Por Gabriel Mamani Magne
Por mucho tiempo, vi a los libros no leídos de mi estantería con un sentimiento de culpa, de deuda colosal. No eran amigos que esperan y lloran por mi desaire; eran acreedores que, pensando en Eco, actualizaban la interminable columna de mi ignorancia.
Ahora soy más práctico y por momentos los veo como lo que son: simples objetos, materialidades que ocupan un espacio valioso en las maletas y en mi cuarto.
Me gusta acariciar los libros no leídos, hojearlos y repartirlos en diferentes lugares de la casa, no con la intención de leerlos sino con el fin de que estén ahí, sobre el comedor o la mesa de la tele, como suvenires de lo que pudo ser, de lo que tal vez no será, pequeñas muestras de que también se puede amar lo que nunca pasó.
Otras veces, las menos, son la promesa de que un día tendré el tiempo de leer cada página. Hay placer en imaginar lo feliz que seré cuando por fin lea aquel volumen de los cuentos completos de Guy de Maupassant o ese libro que le costó un ojo a Salman Rushdie. Me gusta pensar en toda la poesía que me espera, en la viñeta de aquella novela gráfica que dará arquitectura a ciertas ruinas.

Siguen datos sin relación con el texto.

-- ==== Sys2Proof/Syntax.lean ====
section
/-! DEFINITION. The instruction set: one constructor for each row of spec/opcode_table.json, in the table's order but
for the four moves that `step` itself raises, which stand first among the moves. The first 216 rows are 32-bit words (with
their literal forms), 24 are compact forms (R35), the rest are the moves of the machine's other agents
(spec/95_what_each_step_holds.md), whose operands say which entry moves and what comes from outside. -/

namespace Sys2Proof
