/-- Major 0x15, conversions and functions (R253 to R257). -/
def decodeV15 (w : Nat) (lit : Option Word32) : Except DecodeError Instr :=
  let t := finAt 8 w 23
  match fld w 31 26 with
  | 0 => do noLit lit; .ok (.vcvt t (finAt 16 w 18) (bitAt w 22) (regAt w 8) (regAt w 13))
  | 1 => do let b ← opL w lit; .ok (.vcvtSr t (regAt w 8) (regAt w 13) b)
  | 2 => do noLit lit; zero w 25 18; .ok (.vqmx (regAt w 8) (regAt w 13))
  | 3 => do noLit lit; zero w 25 18; .ok (.vdq (regAt w 8) (regAt w 13))
  | 4 => do noLit lit; zero w 22 18; .ok (.vrcpA t (regAt w 8) (regAt w 13))
  | 5 => do noLit lit; zero w 22 18; .ok (.vrsqA t (regAt w 8) (regAt w 13))
  | 6 => do noLit lit; zero w 22 18; .ok (.vrsq t (regAt w 8) (regAt w 13))
  | 7 => do noLit lit; zero w 22 18; .ok (.vsqrt t (regAt w 8) (regAt w 13))
  | 8 => do let b ← opL w lit; .ok (.vdiv t (regAt w 8) (regAt w 13) b)
  | 9 => do noLit lit; zero w 22 18; .ok (.vexp2 t (regAt w 8) (regAt w 13))
  | 10 => do noLit lit; zero w 22 18; .ok (.vlog2 t (regAt w 8) (regAt w 13))
  | 11 => do noLit lit; zero w 22 18; .ok (.vtanh t (regAt w 8) (regAt w 13))
  | _ => .error .reservedOp

/-- Major 0x16, reductions, scans, norms, selection and random bits (R258 to R263). -/
def decodeV16 (w : Nat) (lit : Option Word32) : Except DecodeError Instr :=
  let t := finAt 8 w 23
  match fld w 31 26 with
  | 0 => do noLit lit; let c ← finIn 4 (fld w 22 18); .ok (.vred t c (regAt w 8) (regAt w 13))
  | 1 => do noLit lit; let c ← finIn 3 (fld w 22 18); .ok (.vscan t c (regAt w 8) (regAt w 13))
  | 2 => do noLit lit; let c ← finIn 6 (fld w 22 18); .ok (.vnorm t c (regAt w 8) (regAt w 13))
  | 3 => do noLit lit; .ok (.vtopk t (regAt w 8) (regAt w 13) (regAt w 18))
  | 4 => do zero w 17 13; let b ← opL w lit; .ok (.vrand t (regAt w 8) b)
  | 5 => do zero w 25 23; let b ← opL w lit; .ok (.rndk (regAt w 8) (regAt w 13) b)
  | _ => .error .reservedOp

/-- Major 0x17, MMA and MMAS (R302, R39). -/
def decodeMma (w : Nat) (lit : Option Word32) : Except DecodeError Instr := do
  noLit lit
  let pair ← finIn 10 (fld w 26 23)
  if bitAt w 27 then
    need (fld w 22 18 ≤ 28 && pair.val != 8) .reservedOp
    .ok (.mmas (finAt 4 w 30) (bitAt w 29) (bitAt w 28) pair (regAt w 18) (finAt 8 w 15) (finAt 8 w 12) (finAt 16 w 8))
  else
    need (!bitAt w 29) .reservedOp
    .ok (.mma (finAt 4 w 30) (bitAt w 28) pair (regAt w 18) (finAt 8 w 15) (finAt 8 w 12) (finAt 16 w 8))

/-- Major 0x18, matrix control (Table 16.5). -/
def decodeMat (w : Nat) (lit : Option Word32) : Except DecodeError Instr :=
  let acc := finIn 16 (fld w 17 13)
  let ring := finIn 8 (fld w 17 13)
  match fld w 31 24 with
  | 0 => do noB w lit; zero w 12 8; let a ← acc; .ok (.accz a)
  | 1 => do noB w lit; let a ← acc; .ok (.accstat (regAt w 8) a)
  | 2 => do zero w 12 8; let r ← ring; let b ← opB w lit; .ok (.ringcfg r b)
  | 3 => do codeB w lit; let r ← ring; let c ← finIn 2 (fld w 22 18); .ok (.ringst (regAt w 8) r c)
  | 4 => do zero w 12 8; let r ← ring; let b ← opB w lit; .ok (.rpop r b)
  | 5 => do let a ← acc; let b ← opB w lit; .ok (.mqpri (regAt w 8) a b)
  | 6 => do
    codeB w lit
    let a ← acc
    let c ← finIn 4 (fld w 22 18)
    need (c.val < 2 || a.val == 0) .nonZeroField
    .ok (.mqdrain (regAt w 8) a c)
  | _ => .error .reservedOp

/-- Major 0x19, the copy engine (Table 17.6). -/
def decodeCopy (w : Nat) (lit : Option Word32) : Except DecodeError Instr :=
  match fld w 31 24 with
  | 0 => do zero w 12 8; let n ← finIn 17 (fld w 17 13); let b ← opB w lit; .ok (.cpset n b)
  | 1 => do noB w lit; let n ← finIn 22 (fld w 17 13); .ok (.cpget (regAt w 8) n)
  | 2 => do zero w 17 13; let b ← opB w lit; .ok (.cpgo (regAt w 8) b)
  | 3 => do zero w 17 8; let b ← opB w lit; .ok (.cpfol b)
  | 4 => do zero w 17 13; let b ← opB w lit; .ok (.wtagAll (regAt w 8) b)
  | 5 => do zero w 17 13; let b ← opB w lit; .ok (.wtagAny (regAt w 8) b)
  | 6 => do zero w 17 13; let b ← opB w lit; .ok (.ffr (regAt w 8) b)
  | 7 => do zero w 17 13; let b ← opB w lit; .ok (.tagst (regAt w 8) b)
  | 8 => do noB w lit; .ok (.cpcan (regAt w 8) (regAt w 13))
  | _ => .error .reservedOp

/-- Major 0x1A, grids and halos (Table 19.5). -/
def decodeGrid (w : Nat) (lit : Option Word32) : Except DecodeError Instr :=
  let g := finIn 4 (fld w 12 8)
  match fld w 31 24 with
  | 0 => do noB w lit; let s ← g; .ok (.gdecl s (regAt w 13))
  | 1 => do let b ← opB w lit; .ok (.gldW (regAt w 8) (regAt w 13) b)
  | 2 => do let b ← opB w lit; .ok (.gldF (regAt w 8) (regAt w 13) b)
  | 3 => do noB w lit; .ok (.gst (regAt w 8) (regAt w 13))
  | 4 => do zero w 17 13; let s ← g; let b ← opB w lit; .ok (.hstep s b)
  | 5 => do zero w 17 13; let s ← g; let b ← opB w lit; .ok (.hrel s b)
  | 6 => do zero w 17 13; let s ← g; let b ← opB w lit; .ok (.hwait s b)
  | 7 => do codeB w lit; let s ← finIn 4 (fld w 17 13); let c ← finIn 10 (fld w 22 18); .ok (.gqry (regAt w 8) s c)
  | 8 => do codeB w lit; zero w 22 20; .ok (.ggather (regAt w 8) (regAt w 13) (finAt 4 w 18))
  | 9 => do codeB w lit; let op ← finIn 4 (fld w 22 20); .ok (.gscat op (regAt w 8) (regAt w 13) (finAt 4 w 18))
  | _ => .error .reservedOp

/-- Major 0x1B, Keystone and fabric (Table 21.6). -/
def decodeNet (w : Nat) (lit : Option Word32) : Except DecodeError Instr :=
  match fld w 31 24 with
  | 0 => do noB w lit; zero w 17 8; .ok .kdetach
  | 1 => do codeB w lit; zero w 17 13; let c ← finIn 6 (fld w 22 18); .ok (.kstat (regAt w 8) c)
  | 2 => do
    zero w 8 8
    let op ← finIn 3 (fld w 12 11); let ty ← finIn 3 (fld w 10 9); let b ← opB w lit
    .ok (.nred op ty (regAt w 13) b)
  | 3 => do
    zero w 8 8
    let op ← finIn 3 (fld w 12 11); let ty ← finIn 3 (fld w 10 9); let b ← opB w lit
    .ok (.nredNd op ty (regAt w 13) b)
  | 4 => do codeB w lit; zero w 17 13; let c ← finIn 4 (fld w 22 18); .ok (.nstat (regAt w 8) c)
  | _ => .error .reservedOp

/-- A 32-bit word with its literal, if L = 1: the major opcode map (Table 2.5). -/
def decodeWord (w : Nat) (lit : Option Word32) : Except DecodeError Instr :=
  match fld w 7 3 with
  | 0x00 => decodeSys w lit
  | 0x01 => decodeInt w lit
  | 0x02 => do let i ← immAt 14 w 18 lit; .ok (.addi (regAt w 8) (regAt w 13) i)
  | 0x03 => do let i ← immAt 14 w 18 lit; .ok (.andi (regAt w 8) (regAt w 13) i)
  | 0x04 => do let i ← immAt 14 w 18 lit; .ok (.ori (regAt w 8) (regAt w 13) i)
  | 0x05 => do let i ← immAt 14 w 18 lit; .ok (.xori (regAt w 8) (regAt w 13) i)
  | 0x06 => do let i ← immAt 14 w 18 lit; .ok (.slti (regAt w 8) (regAt w 13) i)
  | 0x07 => do let i ← immAt 19 w 13 lit; .ok (.lui (regAt w 8) i)
  | 0x08 => do let i ← immAt 19 w 13 lit; .ok (.addpc (regAt w 8) i)
  | 0x09 => decodeBranch w lit
  | 0x0A => do let i ← immAt 23 w 9 lit; if bitAt w 8 then .ok (.jal i) else .ok (.j i)
  | 0x0B => do let i ← immAt 14 w 18 lit; .ok (.jalr (regAt w 8) (regAt w 13) i)
  | 0x0C => decodeLoad w lit
  | 0x0D => decodeStore w lit
  | 0x0E => decodeAmo w lit
  | 0x0F => decodeFp w lit
  | 0x10 => do let i ← immAt 20 w 12 lit; .ok (.fli (finAt 16 w 8) i)
  | 0x11 => decodeFma w lit
  | 0x12 => decodeMsg w lit
  | 0x13 => decodeV13 w lit
  | 0x14 => decodeV14 w lit
  | 0x15 => decodeV15 w lit
  | 0x16 => decodeV16 w lit
  | 0x17 => decodeMma w lit
  | 0x18 => decodeMat w lit
  | 0x19 => decodeCopy w lit
  | 0x1A => decodeGrid w lit
  | 0x1B => decodeNet w lit
  | _ => .error .reservedMajor

/-- The zero field of a compact layout (R36). -/
def czero (p hi lo : Nat) : Except DecodeError Unit := need (fld p hi lo == 0) .reservedCompact

/-- A compact parcel (Table 2.4, R36): q is bits 1:0 and f3 bits 15:13. -/
def decodeCompact (p : Nat) : Except DecodeError Instr :=
  if p = 0 then .error .reservedCompact else
  let d := finAt 8 p 10
  let a := finAt 8 p 7
  let o5 := finAt 32 p 2
  let i8 := BitVec.ofNat 8 (p / 2 ^ 2)
  match fld p 1 0, fld p 15 13 with
  | 0, 0 => .ok (.cLd d a o5)
  | 0, 1 => .ok (.cSt d a o5)
  | 0, 2 => .ok (.cLw d a o5)
  | 0, 3 => .ok (.cSw d a o5)
  | 0, 4 => .ok (.cLdfD d a o5)
  | 0, 5 => .ok (.cStfD d a o5)
  | 0, 6 => .ok (.cLdfW d a o5)
  | 0, _ => .ok (.cStfW d a o5)
  | 1, 0 => .ok (.cAddi d i8)
  | 1, 1 => .ok (.cLi d i8)
  | 1, 2 => do czero p 6 2; .ok (.cMv d a)
  | 1, 3 => do czero p 6 2; .ok (.cAdd d a)
  | 1, 4 => do czero p 6 2; .ok (.cSub d a)
  | 1, 5 => do czero p 6 2; .ok (.cAnd d a)
  | 1, 6 => do czero p 6 2; .ok (.cOr d a)
  | 1, _ => do czero p 6 2; .ok (.cXor d a)
  | 2, 0 => .ok (.cJ (BitVec.ofNat 11 (p / 2 ^ 2)))
  | 2, 1 => .ok (.cBeqz d i8)
  | 2, 2 => .ok (.cBnez d i8)
  | 2, 3 => do czero p 9 2; .ok (.cJr d)
  | 2, 4 => do czero p 6 2; .ok (.cFaddW d a)
  | 2, 5 => do czero p 6 2; .ok (.cFmulW d a)
  | 2, 6 => do czero p 3 2; .ok (.cFmaW d a (finAt 8 p 4))
  | 2, _ => do czero p 12 2; .ok .cNop
  | _, _ => .error .reservedCompact

/-- How many parcels an instruction takes, from its first parcel (R27): 1, 2 or 4. -/
def parcelCount (p : Nat) : Nat := if p % 4 ≠ 3 then 1 else if p / 4 % 2 = 1 then 4 else 2

/-- Decode the instruction that starts at the first of the parcels given, and how many parcels it takes (R27). The parcels
are those from the instruction's start to the end of its code block: what does not fit is `truncated` (R29). -/
def decode (ps : List Nat) : Except DecodeError (Instr × Nat) :=
  match ps with
  | [] => .error .truncated
  | p :: rest =>
    if p % 4 ≠ 3 then do let i ← decodeCompact p; .ok (i, 1)
    else
      match rest with
      | [] => .error .truncated
      | q :: rest2 =>
        let w := p + 65536 * q
        if p / 4 % 2 = 0 then do let i ← decodeWord w none; .ok (i, 2)
        else
          match rest2 with
          | l :: h :: _ => do let i ← decodeWord w (some (BitVec.ofNat 32 (l + 65536 * h))); .ok (i, 4)
          | _ => .error .truncated

/-- A 32-bit word as its two parcels (R27). -/
def parcels (w : Nat) : List Nat := [w % 65536, w / 65536]

/-- A word of major m with the bits `hi` above bit 7, without a literal. -/
def word (m hi : Nat) : List Nat := parcels (3 + 8 * m + 256 * hi)

/-- The same with L = 1 and its literal word. -/
def wordL (m hi : Nat) (v : Word32) : List Nat := parcels (7 + 8 * m + 256 * hi) ++ parcels v.toNat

En el ensayo-crónica Los países invisibles, de Eduardo Lalo, el autor se propone no comprar más libros. Me dediqué a imitarlo y el experimento me duró ¿dos meses, tres? Primera gran lección: no compramos libros por necesidad; lo hacemos por adicción, hábito, acto reflejo, dopamina.
No comprar libros no se trata solamente de no comprar libros. Se trata de perderse un ritual. Adiós a acariciar una portada, a husmear en las primeras páginas en busca de una oración que te refleje más que el espejo del baño. Adiós al juego previo.
No comprar libros cuando sí puedes hacerlo es recibir un escupitajo de tu versión más joven, esa para la que los veinte pesos de un libro pirata eran sinónimo de perderse la fiesta del viernes o volver a pie a casa toda la semana, y mirarte al espejo, extrañar tu melena, decir: cómo ha pasado el tiempo.
Segunda gran lección: dejar de comprar libros es señal de que la razón le ha vencido a la pasión, lo que es igual a aceptar que nos hacemos viejos.
(Y tu billetera: sigue así, chico, cómo nos faltaba ahorrar).
La abstinencia nos devuelve a aquel estante de libros no leídos, ese que Nicholas Taleb bautizó como antibiblioteca. Volvemos a ellos como quien vuelve al pretendiente rechazado, conscientes de que por algo no los hemos leído, por algo están en la lista de espera. Hurgar en la antibiblioteca es como revisar los chats que nunca hemos respondido: cuánta posibilidad de amor hemos anestesiado con estoico desapego.
Pasar el dedo por el lomo de los libros que nunca leímos. Preguntarnos qué pensarán de nosotros esos tomos, que de alguna forma nos han visto crecer igual que el peluche olvidado que nos observa desde su posición privilegiada.
Si las cosas de la casa tuvieran boca, si cada partícula de polvo que cae sobre ellas las convenciera de que no merecemos su mirada que no espera nada, nuestra historia sería diferente. Los libros no leídos nos leen a nosotros.